IRS Data: The rich pay 80% of U.S. taxes

The likes of Bernie Sanders, as well as the recent Panama Papers, would have you believe that the rich don’t pay any taxes at all. If you listen to liberal politicians and economists, you’d think that the wealthy are getting off scot-free when it comes to paying their “fair share.”

But it seems that the rich are paying far more than their fair share. In fact, if you’re discussing the matter of fairness, the rest of the country isn’t paying their so-called fair share, at least according to a new report.

Using data from the Internal Revenue Service (IRS), the Washington Beacon reported that the rich have paid 80 percent of all the taxes in the United States. Eighty percent!

In 2014, Americans were forced to hand over $1,358,093,169,000 to the IRS in individual income taxes.

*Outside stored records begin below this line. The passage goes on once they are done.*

theorem execTwLpr_in (a0 : Fin 16) (a1 : Fin 8) (a2 : Fin 32) (a3 : Fin 32) (a4 : BitVec 4) (a5 : BitVec 12) (a6 : Bool) (s : State) :
    RegsIn [.events, .task, .trap, .viol] s (settle s (execTwLpr a0 a1 a2 a3 a4 a5 a6 s)) := by
  unfold execTwLpr
  with_reducible repeat' first
    | assumption
    | (extract_lets +onlyGivenNames z; clear_value z; revert z; intro y)
    | exact RegsIn.rfl
    | refine RegsIn.iteO ?_ ?_ <;> intro hc
    | refine RegsIn.ite ?_ ?_ <;> intro hc
    | refine RegsIn.ok ?_
    | apply RegsIn.next ?_ (State.trapStrand_in _ _ _ _ _ _ ?_) ?_
    | apply RegsIn.next ?_ (State.putStrand_in _ _ _ _ _) ?_
    | (refine RegsIn.twist _ _ _ _ (by decide) ?_; intro u i x hu; try dsimp -zeta only)
    | split
    | decide
    | exact Fin.isLt _
    | omega
    | dsimp -zeta only

theorem execTwLpw_in (a0 : Fin 16) (a1 : Fin 8) (a2 : Fin 32) (a3 : Fin 32) (a4 : BitVec 4) (a5 : BitVec 12) (s : State) :
    RegsIn [.events, .task, .trap, .viol] s (settle s (execTwLpw a0 a1 a2 a3 a4 a5 s)) := by
  unfold execTwLpw
  with_reducible repeat' first
    | assumption
    | (extract_lets +onlyGivenNames z; clear_value z; revert z; intro y)
    | exact RegsIn.rfl
    | refine RegsIn.iteO ?_ ?_ <;> intro hc
    | refine RegsIn.ite ?_ ?_ <;> intro hc
    | refine RegsIn.ok ?_
    | apply RegsIn.next ?_ (State.trapStrand_in _ _ _ _ _ _ ?_) ?_
    | apply RegsIn.next ?_ (State.putStrand_in _ _ _ _ _) ?_
    | (refine RegsIn.twist _ _ _ _ (by decide) ?_; intro u i x hu; try dsimp -zeta only)
    | split
    | decide
    | exact Fin.isLt _
    | omega
    | dsimp -zeta only

theorem execTwMbq_in (a0 : Fin 16) (a1 : Fin 8) (a2 : Fin 32) (a3 : Fin 2) (a4 : Fin 64) (a5 : BitVec 16) (a6 : Bool) (s : State) :
    RegsIn [.events, .task, .trap, .viol] s (settle s (execTwMbq a0 a1 a2 a3 a4 a5 a6 s)) := by
  unfold execTwMbq
  with_reducible repeat' first
    | assumption
    | (extract_lets +onlyGivenNames z; clear_value z; revert z; intro y)
    | exact RegsIn.rfl
    | refine RegsIn.iteO ?_ ?_ <;> intro hc
    | refine RegsIn.ite ?_ ?_ <;> intro hc
    | refine RegsIn.ok ?_
    | apply RegsIn.next ?_ (State.trapStrand_in _ _ _ _ _ _ ?_) ?_
    | apply RegsIn.next ?_ (State.putStrand_in _ _ _ _ _) ?_
    | (refine RegsIn.twist _ _ _ _ (by decide) ?_; intro u i x hu; try dsimp -zeta only)
    | split
    | decide
    | exact Fin.isLt _
    | omega
    | dsimp -zeta only

theorem execTwMbr_in (a0 : Fin 16) (a1 : Fin 8) (a2 : Fin 32) (a3 : Fin 2) (a4 : Fin 64) (a5 : BitVec 16) (a6 : Bool) (s : State) :
    RegsIn [.events, .task, .trap, .mill, .viol] s (settle s (execTwMbr a0 a1 a2 a3 a4 a5 a6 s)) := by
  unfold execTwMbr
  with_reducible repeat' first
    | assumption
    | (extract_lets +onlyGivenNames z
       refine RegsIn.let z ?_ ?_
       subst z
       rotate_left
       clear_value z
       revert z
       intro y hy
       rotate_left)
    | (extract_lets +onlyGivenNames z; clear_value z; revert z; intro y)
    | exact RegsIn.rfl
    | refine RegsIn.iteO ?_ ?_ <;> intro hc
    | refine RegsIn.ite ?_ ?_ <;> intro hc
    | refine RegsIn.ok ?_
    | apply RegsIn.next ?_ (State.trapStrand_in _ _ _ _ _ _ ?_) ?_
    | apply RegsIn.next ?_ (State.putStrand_in _ _ _ _ _) ?_
    | apply RegsIn.next ?_ (State.setTask_in _ _ _) ?_
    | apply RegsIn.next ?_ (State.millRead_in _ _ _ ?_ ?_) ?_
    | (refine RegsIn.twist _ _ _ _ (by decide) ?_; intro u i x hu; try dsimp -zeta only)
    | split
    | decide
    | exact Fin.isLt _
    | omega
    | dsimp -zeta only
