-- ==== Sys2Proof/Laws/BanksCommands.lean ====
section
/-! SUPPORT. The banks of registers that the commands of the other families write, for those that RegistersLeftAlone names. -/

namespace Sys2Proof.Machine

set_option linter.all false

theorem State.setGrp_in (s : State) (a1 : Nat) (a2 : TraceGroup) :
    RegsIn [] s (State.setGrp s a1 a2) := by
  unfold State.setGrp
  with_reducible repeat' first
    | assumption
    | (extract_lets +onlyGivenNames z; clear_value z; revert z; intro y)
    | exact RegsIn.rfl
    | refine RegsIn.upd ?_
    | decide
    | exact Fin.isLt _
    | omega
    | dsimp -zeta only

theorem execTraceCaptureRecord_in (a0 : Fin 8) (s : State) :
    RegsIn [.events, .viol] s (settle s (execTraceCaptureRecord a0 s)) := by
  unfold execTraceCaptureRecord
  with_reducible repeat' first
    | assumption
    | (extract_lets +onlyGivenNames z; clear_value z; revert z; intro y)
    | exact RegsIn.rfl
    | refine RegsIn.iteO ?_ ?_ <;> intro hc
    | refine RegsIn.ite ?_ ?_ <;> intro hc
    | refine RegsIn.ok ?_
    | (refine RegsIn.upTo _ _ ?_ ?_; rotate_left; intro y a ha hy; rotate_left)
    | (refine RegsIn.bitsSet _ _ _ ?_ ?_; rotate_left; intro y a ha hy; rotate_left)
    | (refine RegsIn.foldl _ _ ?_ ?_; rotate_left; intro y a ha hy; rotate_left)
    | apply RegsIn.next ?_ (State.setGrp_in _ _ _) ?_
    | apply RegsIn.next ?_ (State.writeTrc_in _ _ _ _ _) ?_
    | decide
    | exact Fin.isLt _
    | omega
    | dsimp -zeta only

theorem State.originRegs_in (s : State) :
    RegsIn [.turn] s (State.originRegs s) := by
  unfold State.originRegs
  with_reducible repeat' first
    | assumption
    | (extract_lets +onlyGivenNames z
       refine RegsIn.let z ?_ ?_
       subst z
       rotate_left
       clear_value z
       revert z
       intro y hy
       rotate_left)
    | (extract_lets +onlyGivenNames z; clear_value z; revert z; intro y)
    | exact RegsIn.rfl
    | (refine RegsIn.upTo _ _ ?_ ?_; rotate_left; intro y a ha hy; rotate_left)
    | (refine RegsIn.bitsSet _ _ _ ?_ ?_; rotate_left; intro y a ha hy; rotate_left)
    | (refine RegsIn.foldl _ _ ?_ ?_; rotate_left; intro y a ha hy; rotate_left)
    | refine RegsIn.wr F.ORIGIN_TURN_HI_k_origin _ .turn ?_ (of_decide_eq_true rfl) (of_decide_eq_true rfl) (of_decide_eq_true rfl) (of_decide_eq_true rfl)
    | refine RegsIn.wr F.ORIGIN_TURN_LO_k_origin _ .turn ?_ (of_decide_eq_true rfl) (of_decide_eq_true rfl) (of_decide_eq_true rfl) (of_decide_eq_true rfl)
    | refine RegsIn.wr (F.TURN_ORIGIN_origin _) _ .turn ?_ (of_decide_eq_true rfl) (of_decide_eq_true rfl) (by simp only [F.TURN_ORIGIN_origin, Bank.range]; omega) (by simp only [F.TURN_ORIGIN_origin, Bank.range]; omega)
    | decide
    | exact Fin.isLt _
    | omega
    | dsimp -zeta only
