-- ==== Sys2Proof/Laws/KeepsTurn.lean ====
section
/-! SUPPORT. What each operation and each meaning of the turn, loops, tasks, roles, the board ring and time leaves alone. -/

namespace Sys2Proof.Machine

set_option linter.all false

theorem State.commitSlot_keeps (s : State) (a1 : Nat) (a2 : Nat) (a3 : Entry) :
    Keeps [.image, .turn, .ply] s (State.commitSlot s a1 a2 a3) := by
  unfold State.commitSlot
  with_reducible repeat' first
    | assumption
    | (extract_lets +onlyGivenNames z
       refine Keeps.let z ?_ ?_
       subst z
       rotate_left
       clear_value z
       revert z
       intro y hy
       rotate_left)
    | (extract_lets +onlyGivenNames z; revert z; intro y)
    | exact Keeps.rfl
    | refine Keeps.ite ?_ ?_
    | apply Keeps.next ?_ (State.putCell_keeps _ _ _) ?_
    | apply Keeps.next ?_ (State.setCell_keeps _ _ _) ?_
    | apply Keeps.next ?_ (State.barKey_keeps _ _ _) ?_
    | split
    | refine Keeps.upd ?_ List.prefix_rfl (Nat.le_refl _) id (fun p hp => by cases p <;> first | rfl | exact absurd (by decide) hp)
    | decide
    | dsimp -zeta only

theorem State.setRel_keeps (s : State) (a1 : Nat) (a2 : RelRec) :
    Keeps [.ply] s (State.setRel s a1 a2) := by
  unfold State.setRel
  with_reducible repeat' first
    | assumption
    | (extract_lets +onlyGivenNames z; revert z; intro y)
    | exact Keeps.rfl
    | refine Keeps.upd ?_ List.prefix_rfl (Nat.le_refl _) id (fun p hp => by cases p <;> first | rfl | exact absurd (by decide) hp)
    | decide
    | dsimp -zeta only

theorem State.hold_keeps (s : State) (a1 : Nat) (a2 : Nat) (a3 : Nat) (a4 : List (Nat × Entry)) (a5 : List (Nat × LoopReq)) (a6 : List (Nat × List Word36)) :
    Keeps [.turn, .ply] s (State.hold s a1 a2 a3 a4 a5 a6) := by
  unfold State.hold
  with_reducible repeat' first
    | assumption
    | (extract_lets +onlyGivenNames z
       refine Keeps.let z ?_ ?_
       subst z
       rotate_left
       clear_value z
       revert z
       intro y hy
       rotate_left)
    | (extract_lets +onlyGivenNames z; revert z; intro y)
    | exact Keeps.rfl
    | apply Keeps.next ?_ (State.setRel_keeps _ _ _) ?_
    | refine Keeps.upd ?_ List.prefix_rfl (Nat.le_refl _) id (fun p hp => by cases p <;> first | rfl | exact absurd (by decide) hp)
    | decide
    | dsimp -zeta only

theorem State.deny_keeps (s : State) (a1 : HostCmd) (a2 : Nat) :
    Keeps [.host, .recorder] s (State.deny s a1 a2) := by
  unfold State.deny
  with_reducible repeat' first
    | assumption
    | exact Keeps.rfl
    | apply Keeps.next ?_ (State.complete_keeps _ _ _ _ _ _) ?_
    | decide
    | dsimp -zeta only

theorem State.runCmd_keeps {A : List Part} {s0 s : State} {c : HostCmd} {f : State → State}
    (hA : ∀ p ∈ [Part.host, .recorder], p ∈ A) (h : Keeps A s0 s) (hf : ∀ y, Keeps A s0 y → Keeps A s0 (f y)) :
    Keeps A s0 (s.runCmd c f) := by
  unfold State.runCmd
  split
  · exact h.next (State.deny_keeps _ _ _) hA
  · exact hf _ h


theorem State.moveBuf_keeps {A : List Part} {s0 s : State} {c : HostCmd} {kind len : Nat} {f : State → State}
    (hA : ∀ p ∈ [Part.host, .recorder], p ∈ A) (h : Keeps A s0 s) (hf : ∀ y, Keeps A s0 y → Keeps A s0 (f y)) :
    Keeps A s0 (s.moveBuf c kind len f) := by
  have hr : ∀ (l : List (Nat × Nat)) (x : State × Bool), Keeps A s0 x.1 → Keeps A s0 (l.foldl (fun (x : State × Bool) p =>
      if x.2 then x.1.acAccess 3 kind 2 (c.desc.buf.toNat + p.1) p.2 else x) x).1 := by
    intro l
    induction l with
    | nil => intro x hx; exact hx
    | cons p l ih =>
      intro x hx
      refine ih _ ?_
      dsimp only
      split
      · exact hx.next (State.acAccess_keeps _ _ _ _ _ _) hA
      · exact hx
  have hr := hr (pieces len) (s, true) h
  unfold State.moveBuf
  dsimp only
  split
  · exact hr.next (State.deny_keeps _ _ _) hA
  · split
    · exact (hr.next (State.dmaError_keeps _ _ _) (fun p hp => hA p (by revert hp; revert p; decide))).next
        (State.deny_keeps _ _ _) hA
    · exact hf _ hr


theorem State.answer_keeps (s : State) (a1 : HostCmd) (a2 : Bytes) (a3 : Nat) (a4 : Nat) :
    Keeps [.host, .recorder] s (State.answer s a1 a2 a3 a4) := by
  unfold State.answer
  with_reducible repeat' first
    | assumption
    | exact Keeps.rfl
    | apply State.moveBuf_keeps
    | apply Keeps.next ?_ (State.complete_keeps _ _ _ _ _ _) ?_
    | apply Keeps.next ?_ (State.emit_keeps _ _) ?_
    | decide
    | intro y
    | dsimp -zeta only

theorem State.sigRead_keeps (s : State) (a1 : HostCmd) :
    Keeps [.host, .recorder] s (State.sigRead s a1) := by
  unfold State.sigRead
  with_reducible repeat' first
    | assumption
    | (extract_lets +onlyGivenNames z; revert z; intro y)
    | exact Keeps.rfl
    | refine Keeps.ite ?_ ?_
    | apply Keeps.next ?_ (State.deny_keeps _ _ _) ?_
    | apply Keeps.next ?_ (State.answer_keeps _ _ _ _ _) ?_
    | decide
    | dsimp -zeta only

theorem State.hostWrites_keeps (s : State) (a1 : Nat) (a2 : List HostWrite) :
    Keeps [.image, .ply] s (State.hostWrites s a1 a2) := by
  unfold State.hostWrites
  with_reducible repeat' first
    | assumption
    | (extract_lets +onlyGivenNames z
       refine Keeps.let z ?_ ?_
       subst z
       rotate_left
       clear_value z
       revert z
       intro y hy
       rotate_left)
    | (extract_lets +onlyGivenNames z; revert z; intro y)
    | exact Keeps.rfl
    | refine Keeps.ite ?_ ?_
    | apply Keeps.next ?_ (State.mirror_keeps _ _ _) ?_
    | refine Keeps.upd ?_ List.prefix_rfl (Nat.le_refl _) id (fun p hp => by cases p <;> first | rfl | exact absurd (by decide) hp)
    | decide
    | dsimp -zeta only

theorem State.sigEntries_keeps (s : State) (a1 : HostCmd) (a2 : List (Nat × Nat)) :
    Keeps [.image, .ply, .host, .recorder] s (State.sigEntries s a1 a2) := by
  unfold State.sigEntries
  with_reducible repeat' first
    | assumption
    | (extract_lets +onlyGivenNames z
       refine Keeps.let z ?_ ?_
       subst z
       rotate_left
       clear_value z
       revert z
       intro y hy
       rotate_left)
    | (extract_lets +onlyGivenNames z; revert z; intro y)
    | exact Keeps.rfl
    | apply Keeps.next ?_ (State.complete_keeps _ _ _ _ _ _) ?_
    | apply Keeps.next ?_ (State.hostWrites_keeps _ _ _) ?_
    | split
    | decide
    | dsimp -zeta only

Of this, Americans earning at least six figures paid $1,079,392,180,000, or 79.5 percent of the total.

“Liberals say that high earners pay a high share of taxes only because they have high incomes,” said Chris Edwards, a tax policy expert at the Cato Institute, in the Beacon report. “But high earners also pay much higher tax rates than everyone else. For example, Congressional Budget Office data show that the average federal income tax rate for the top fifth of households is 14 percent, but the average rate for the middle fifth is only 2 percent.”

When a Bernie Sanders supporter or a socialist activist claims that the rich refuse to pay their fair share of taxes, be sure to send them to this report.

In 1922, renowned economist Ludwig von Mises wrote: “Nothing is more calculated to make a demagogue popular than a constantly reiterated demand for heavy taxes on the rich.” Well, shouldn’t the left be happy now that they have their wish? The rich pay 80 percent of the nation’s taxes.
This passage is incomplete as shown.